Голова его обросла рыжей, как у лисы, шерстью; пучки такой же шерсти торчали на щеках. Голова была в форме усеченного куба, и челюсть казалась поставленной прямо на плечи. Лицо цвета торфа, плоские руки, оканчивающиеся необычайно короткой кистью, в общем напоминавшей клешню краба; ступни ног еще более короткие, с зачаточными большими пальцами и покрытые как бы роговидным веществом. Широкие плечи и грузный торс оправдывали кличку.
Лежащий был почти обнажен; на голове и на груди запеклась кровь; за пояс из невыделанной шкуры были заткнуты зеленый топор и каменный нож. Рядом лежали две стрелы.
— В него попали три пули, — заметил Курам… — Но он не убит. Прикончить его?
— Боже тебя сохрани! — испуганно воскликнул Маранж.
— Это заложник, — флегматично пояснил Гютри.
Он нагнулся и поднял Коренастого, как ребенка. Послышалось какое-то рычание и просвистели шесть или семь стрел, из которых две попали в Курама и Гютри. Гигант разразился смехом, а Курам жестами объяснял невидимым врагам, что их нападение бесплодно.
Зоркий глаз Фарнгема искал, где бы они могли укрыться. Приблизительно на расстоянии пятидесяти метров виднелся кустарник, могущий укрыть двух-трех человек.

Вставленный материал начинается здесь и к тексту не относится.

-- ==== Sys2Proof/Machine/Handles.lean ====
section
/-! DEFINITION. Tile handles: shapes and sizes (R173 to R175), sub-causes (R178), rectangles and their
regions (R180, R186), elements of tile storage (R158, R174), and acceptance of engine jobs (R179 to
R185). -/

namespace Sys2Proof.Machine

/-! Shapes. -/

/-- The fields of a shape descriptor (R173): columns, rows, slot, element format, layout, and the row
pitch in bytes. -/
def shCols (d : DWord) : Nat := bits d 0 16 + 1
def shRows (d : DWord) : Nat := bits d 16 16 + 1
def shFSN (d : DWord) : Nat := bits d 32 3
def shEF (d : DWord) : Nat := bits d 36 4
def shLay (d : DWord) : Nat := bits d 40 4
def shPitch (d : DWord) : Nat := 16 * bits d 44 20

/-- Bytes of n packed elements of w bits (R158). -/
def packBytes (n w : Nat) : Nat := (n * w + 7) / 8

/-- Bytes of a plane-operand block and of a word-operand block under a slot (R204). -/
def planeBytes (slot : DWord) : Nat := if slotEF slot = 13 then 9 else 1 + 4 * slotP slot
def wordBytes (slot : DWord) : Nat := 1 + 4 * wordW (slotP slot)

/-- Row bytes RB of a row-major handle (R174). -/
def rowBytes (lvl : BitVec 2) (d : DWord) : Nat :=
  if lvl == 2 then shPitch d else packBytes (shCols d) (efWidth (shEF d))

/-- Size of a handle's storage in bytes (R174). -/
def shapeSize (la : Launch) (lvl : BitVec 2) (d : DWord) : Nat :=
  match shLay d with
  | 0 => shRows d * rowBytes lvl d
  | 1 => shRows d * ((shCols d + 31) / 32) * planeBytes (la.fs (shFSN d))
  | 2 => (shRows d + 31) / 32 * shCols d * wordBytes (la.fs (shFSN d))
  | 3 => (shRows d * shCols d + 7) / 8 + shRows d * packBytes (shCols d) (efWidth (shEF d))
  | _ => 0

/-- Granules of a handle at level C or S (R174). -/
def shapeGran (la : Launch) (lvl : BitVec 2) (d : DWord) : Nat := (shapeSize la lvl d + 4095) / 4096

/-- Granules of a whole level (R171). -/
def levelGran (lvl : BitVec 2) : Nat := if lvl == 0 then 512 else 4096

/-- A descriptor that R174 refuses for a level. -/
def shapeRefused (la : Launch) (lvl : BitVec 2) (d : DWord) : Bool :=
  let lay := shLay d
  d.getLsbD 35 || 5 ≤ lay || shEF d == 0 || shEF d == 15
    || (shFSN d != 0 && lay != 1 && lay != 2)
    || ((lay == 1 || lay == 2) && slotEF (la.fs (shFSN d)) == 0)
    || (if lvl == 2 then decide (shPitch d < packBytes (shCols d) (efWidth (shEF d))) else shPitch d != 0)
    || ((lay == 4) != (lvl == 3))
    || (lay == 4 && ((shEF d != 1 && shEF d != 14) || 256 < shRows d || 256 < shCols d))
    || ((lvl == 0 || lvl == 1) && levelGran lvl < shapeGran la lvl d)

end Sys2Proof.Machine

namespace Sys2Proof.Machine

/-- Shape of a handle. -/
def Handle.rows (h : Handle) : Nat := shRows h.shape
def Handle.cols (h : Handle) : Nat := shCols h.shape
def Handle.ef (h : Handle) : Nat := shEF h.shape
def Handle.lay (h : Handle) : Nat := shLay h.shape
def Handle.w (h : Handle) : Nat := efWidth (shEF h.shape)

/-- Elements of a handle, counted row-major (R235). -/
def Handle.elems (h : Handle) : Nat := h.rows * h.cols

/-- A handle that no team holds: what an invalid operand reads as after its check has failed. -/
def Handle.absent : Handle := ⟨0, 0, 0, 0⟩

/-- The trap "tile handle invalid" (R178). -/
def trapTile (sub h : Nat) : TrapInfo := trapOf 0x0A (sub + 256 * h)

/-- The first failing condition of a unit, in the order in which its rule lists them (R178): each with
its sub-cause and the handle it reports. -/
def firstFail : List (Bool × Nat × Nat) → Option TrapInfo
  | [] => none
  | (bad, sub, h) :: cs => if bad then some (trapTile sub h) else firstFail cs

/-- A handle of a team by its number. -/
def Team.handle? (tm : Team) (h : Nat) : Option Handle := find? tm.handles h

/-- A handle after its validity has been checked. -/
def Team.handle (tm : Team) (h : Nat) : Handle := (tm.handle? h).getD Handle.absent

/-- The validity conditions of some handles, in field order (R178). -/
def validity (tm : Team) (hs : List Nat) : List (Bool × Nat × Nat) :=
  hs.map (fun h => ((tm.handle? h).isNone, 1, h))

/-! Rectangles. -/

/-- A rectangle of elements: first row and column, rows, columns (R186). -/
structure Rect where
  r0   : Nat
  c0   : Nat
  rows : Nat
  cols : Nat
  deriving DecidableEq, Repr

/-- The rectangle that a register pair holds (R186). -/
def rectOf (x : DWord) : Rect := ⟨bits x 48 16, bits x 32 16, bits x 16 16 + 1, bits x 0 16 + 1⟩

/-- Row and column of a coordinate or origin (R186). -/
def coordRow (x : Word) : Nat := (x.extractLsb' 16 16).toNat
def coordCol (x : Word) : Nat := (x.extractLsb' 0 16).toNat

/-- The whole of a handle. -/
def Handle.whole (h : Handle) : Rect := ⟨0, 0, h.rows, h.cols⟩

/-- Whether a rectangle lies in a handle. -/
def Rect.inside (r : Rect) (h : Handle) : Bool := r.r0 + r.rows ≤ h.rows && r.c0 + r.cols ≤ h.cols

/-! Storage as a grid of codes. -/

/-- How the codes of a handle lie in its storage: level, storage or base, code width, row bytes. -/
structure Grid where
  lvl  : BitVec 2
  uid  : Nat
  base : Nat
  w    : Nat
  rb   : Nat
  deriving DecidableEq, Repr

/-- A row-major handle's grid of elements (R174). -/
def Handle.grid (h : Handle) : Grid := ⟨h.lvl, h.uid, h.loc.toNat, h.w, rowBytes h.lvl h.shape⟩

/-- A handle of another layout as one row of bytes. -/
def Handle.flat (h : Handle) : Grid := ⟨h.lvl, h.uid, h.loc.toNat, 8, 0⟩

/-- w bits of a byte list from a bit offset (R158). -/
def getBits (m : Memory) (off w : Nat) : Nat :=
  Memory.readN m (off / 8) ((off % 8 + w + 7) / 8) / 2 ^ (off % 8) % 2 ^ w

/-- w bits of a byte list written at a bit offset. -/
def setBits (m : Memory) (off w v : Nat) : Memory :=
  let n := (off % 8 + w + 7) / 8
  let old := Memory.readN m (off / 8) n
  let lo := off % 8
  Memory.writeN m (off / 8) n
    (old % 2 ^ lo + (v % 2 ^ w) * 2 ^ lo + old / 2 ^ (lo + w) * 2 ^ (lo + w))

/-- The bit offset of a code in its storage or from its base. -/
def Grid.bit (g : Grid) (r c : Nat) : Nat := 8 * g.rb * r + g.w * c

/-- The interval of bytes of a view from one code to another (R180). -/
def Grid.interval (g : Grid) (r : Rect) : Nat × Nat :=
  (g.base + g.bit r.r0 r.c0 / 8,
    g.base + (g.bit (r.r0 + r.rows - 1) (r.c0 + r.cols - 1) + g.w - 1) / 8 + 1)

/-- The region of a rectangle of a handle (R180). -/
def Handle.region (h : Handle) (asn : Nat) (r : Rect) (lane : Option Nat) : Region :=
  if h.lvl == 2 then let i := h.grid.interval r; .mem asn i.1 i.2
  else .tile h.uid r.r0 r.c0 r.rows r.cols lane

/-- The region of a whole handle, whatever its layout. -/
def Handle.all (la : Launch) (h : Handle) : Region :=
  if h.lvl == 2 then
    if h.lay == 0 then h.region la.asp.asn.toNat h.whole none
    else .mem la.asp.asn.toNat h.loc.toNat (h.loc.toNat + shapeSize la 2 h.shape)
  else .tile h.uid 0 0 h.rows h.cols none

/-- Storage of a core by its number; storage that has gone reads 0. -/
def tileOf (k : Core) (uid : Nat) : Tile := findD k.tiles uid ⟨0, 0, 0, [], [], false, false⟩

/-! Acceptance (R179, R184, R185). -/

/-- What the acceptance of a job finds. -/
inductive Accept where
  | ok
  | trap (ti : TrapInfo)
  | wait (s : State)
  | hole

/-- The pages of a memory interval translated one by one (R184); a destination at the bank cores must
lie in tier 1 (R195): every page of its interval, also one that holds nothing but the gap between two rows (DESIGN
CHOICE, log 60). -/
def acceptPages (s : State) (e : Env) (n : Need) (bankOf : Option Nat) (hi : Nat) : Nat → Nat → Accept
  | 0, _ => .ok
  | fuel + 1, va =>
    if hi ≤ va then .ok
    else match xlatChk s e (va % 2 ^ 57) n (fun _ => .ok s) with
    | .trap ti => .trap ti
    | .wait s => .wait s
    | .ok _ =>
      match e.xlat s (va % 2 ^ 57) n with
      | .ok p =>
        match bankOf with
        | some h => if p.tgt != 0 || !tier1 p.pa then .trap (trapTile 7 h)
                    else acceptPages s e n bankOf hi fuel ((va / 65536 + 1) * 65536)
        | none => if p.hole then .hole else acceptPages s e n bankOf hi fuel ((va / 65536 + 1) * 65536)
      | _ => .ok

/-- The memory intervals of some regions accepted in order; `dest` names the handle of a destination. -/
def acceptRegions (s : State) (e : Env) (n : Need) (dest : Region → Option Nat) : List Region → Accept
  | [] => .ok
  | r :: rs =>
    match r with
    | .mem _ lo hi =>
      match acceptPages s e n (dest r) hi ((hi - lo) / 65536 + 2) lo with
      | .ok => acceptRegions s e n dest rs
      | x => x
    | _ => acceptRegions s e n dest rs

/-- The memory intervals of some regions: address and bytes. -/
def memSpans (rs : List Region) : List (Nat × Nat) :=
  rs.filterMap (fun r => match r with | .mem _ lo hi => some (lo, hi - lo) | _ => none)

/-- The first byte of a region list at which a job is a schedule miss (R278). -/
def missAt (la : Launch) (tm : Team) (rs : List Region) : Option Nat :=
  ((memSpans rs).find? (fun m => schedMiss la tm m.1 m.2)).map (·.1)

/-- The timetable entries that the regions of a job miss (R278). -/
def missOf (la : Launch) (tm : Team) (rs : List Region) : List Nat :=
  ((memSpans rs).flatMap (fun m => missEntries la tm m.1 m.2)).dedup

/-- What a unit hands over when its job is accepted: the engine, the captured registers (R183), the
handle-table entries, the regions, the handle that each written region belongs to, and where the job
executes: at bank cores (R195), at slices, or at the core. -/
structure Draft where
  engine : Engine
  caps   : List DWord
  hs     : List Handle
  reads  : List Region
  writes : List Region
  dest   : Region → Option Nat
  bank   : Bool
  slice  : Bool

/-- An engine unit whose handle conditions hold is accepted (R179): its pages are translated, its job
enters the footprint table and its engine's queue, and its flag counts. It is dispatched only once the unit has
committed. `more` is what acceptance changes besides. -/
def submit (s : State) (e : Env) (c : Ctl) (i : Instr) (d : Draft) (more : State → State) : Outcome :=
  let k := s.core (tCore e.t)
  let go (a : Accept) (next : Outcome) : Outcome :=
    match a with
    | .trap ti => .next (raiseTrap s e.t ti)
    | .wait s => .next s
    | .hole => .fault .physicalHole
    | .ok => next
  go (acceptRegions s e .r (fun _ => none) d.reads) <|
  go (acceptRegions s e .w d.dest d.writes) <|
    match missAt e.la e.tm (d.reads ++ d.writes), e.la.smm with
    | some va, true => .next (raiseTrap s e.t (trapOf 0x06 va))
    | _, _ =>
      let job : Job :=
        { id := k.nextJob, thread := e.t, ua := e.th.ctx.pc, cmd := i, word := (encode i).headD 0
          engine := d.engine, caps := d.caps, hs := d.hs, flag := some (e.flagNo c)
          reads := d.reads, writes := d.writes, bank := d.bank, slice := d.slice
          state := .queued, seq := e.th.nextSeq, prog := 0, part := 0, width := 0, stat := 0, miss := missOf e.la e.tm (d.reads ++ d.writes)
          hint := c.h, gok := false, walks := false }
      let s := settle s { e with th := e.th.flagUp (e.flagNo c) } c 1 []
      let k := s.core (tCore e.t)
      .next (more (s.setCore (tCore e.t) { k with jobs := k.jobs ++ [job], nextJob := k.nextJob + 1 }))

/-- An engine unit waits at issue while all 64 footprint entries of its core are in use (R185). -/
def withEntry (s : State) (e : Env) (k : Outcome) : Outcome :=
  if 64 ≤ (s.core (tCore e.t)).jobs.length then s.stall else k

/-- The mode of an engine command: it counts on a flag and does not wait for its guard (R199). -/
def engineMode : Mode := { long := true, lane := false, held := true }

/-- An engine unit: a free footprint entry, its register operands, then the handle conditions in the order of its
rule, then acceptance. Its acceptance checks run, and trap, whatever its guard is or becomes (R199 accepts it
without reading the guard; DESIGN CHOICE, log 60). -/
def engineUnit (s : State) (c : Ctl) (i : Instr) (rs : List Reg)
    (conds : Env → List (Bool × Nat × Nat)) (draft : Env → Draft) (more : Env → State → State) : Outcome :=
  unit s engineMode c 1 fun e =>
  withEntry s e <|
  gather s e rs [] fun s e =>
    match firstFail (conds e) with
    | some ti => .next (raiseTrap s e.t ti)
    | none => submit s e c i (draft e) (more e)

end Sys2Proof.Machine
end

— Что же мы предпримем? — спросил сэр Джордж.
— Необходимо внушить им страх. Нападение не должно остаться безнаказанным. Стрелять!
Гютри, вскинув к плечу свой карабин, выстрелил в темную массу, мелькнувшую в кустарнике. Раздался взрыв и вслед за ним неистовый рев; тело подскочило и упало бездыханным.
— Бедняга! — вздохнул Филипп.
— Не будем расточать сострадание, — возразил Сидней, — эти бедняги — убийцы по призванию и людоеды по принципу. Другого способа показать им нашу силу нет…
Он взял в охапку находящегося без чувств раненого и направился к стоянке. Белые слуги уничтожили все прикрытия, еще не снесенные Маранжем и Гютри. Теперь на расстоянии ста метров ни один человек не мог бы укрыться, несмотря на всю свою хитрость.
Сидней положил раненого рядом с гориллой. Гертон сделал перевязку, во время которой раненый, не приходя в сознание, несколько раз простонал.
— Он не так опасно ранен, как эта горилла, — сказал Гертон.
Курам смотрел на Коренастого со страхом и ненавистью.
— Лучше бы его убить, — сказал он. — А то все время придется его караулить.
— У нас есть веревки, — сказал Гютри, зажигая трубку. — Ночь пройдет спокойно, а там посмотрим.
Сняв маску и металлический плащ, Мюриэль задумалась, смотря на яркий Орион, созвездие родной земли, и на Южный Крест, символ неведомой страны. Филиппа очаровывала эта девушка, подобная феям, лесным нимфам или ундинам, выплывающим из омута в ночной час. Среди зловещей тишины все его помыслы сосредоточивались на ней.
И от этого становилось еще более жутко. Филипп бледнел при мысли, что ей угрожала еще большая опасность, чем мужчинам.
— Не можем ли мы что-нибудь сделать для этих бедняжек? — спросила она, указывая на самок-горилл.
— Они в нас не нуждаются, — ответил он, улыбаясь. — Их царство — целый лес, где произрастает в изобилии все, что составляет благополучие горилл.
— Но смотрите, ведь они не уходят. Они проявляют явную тревогу. Должно быть, они боятся рыжих Коренастых. Но ведь те на них не нападали?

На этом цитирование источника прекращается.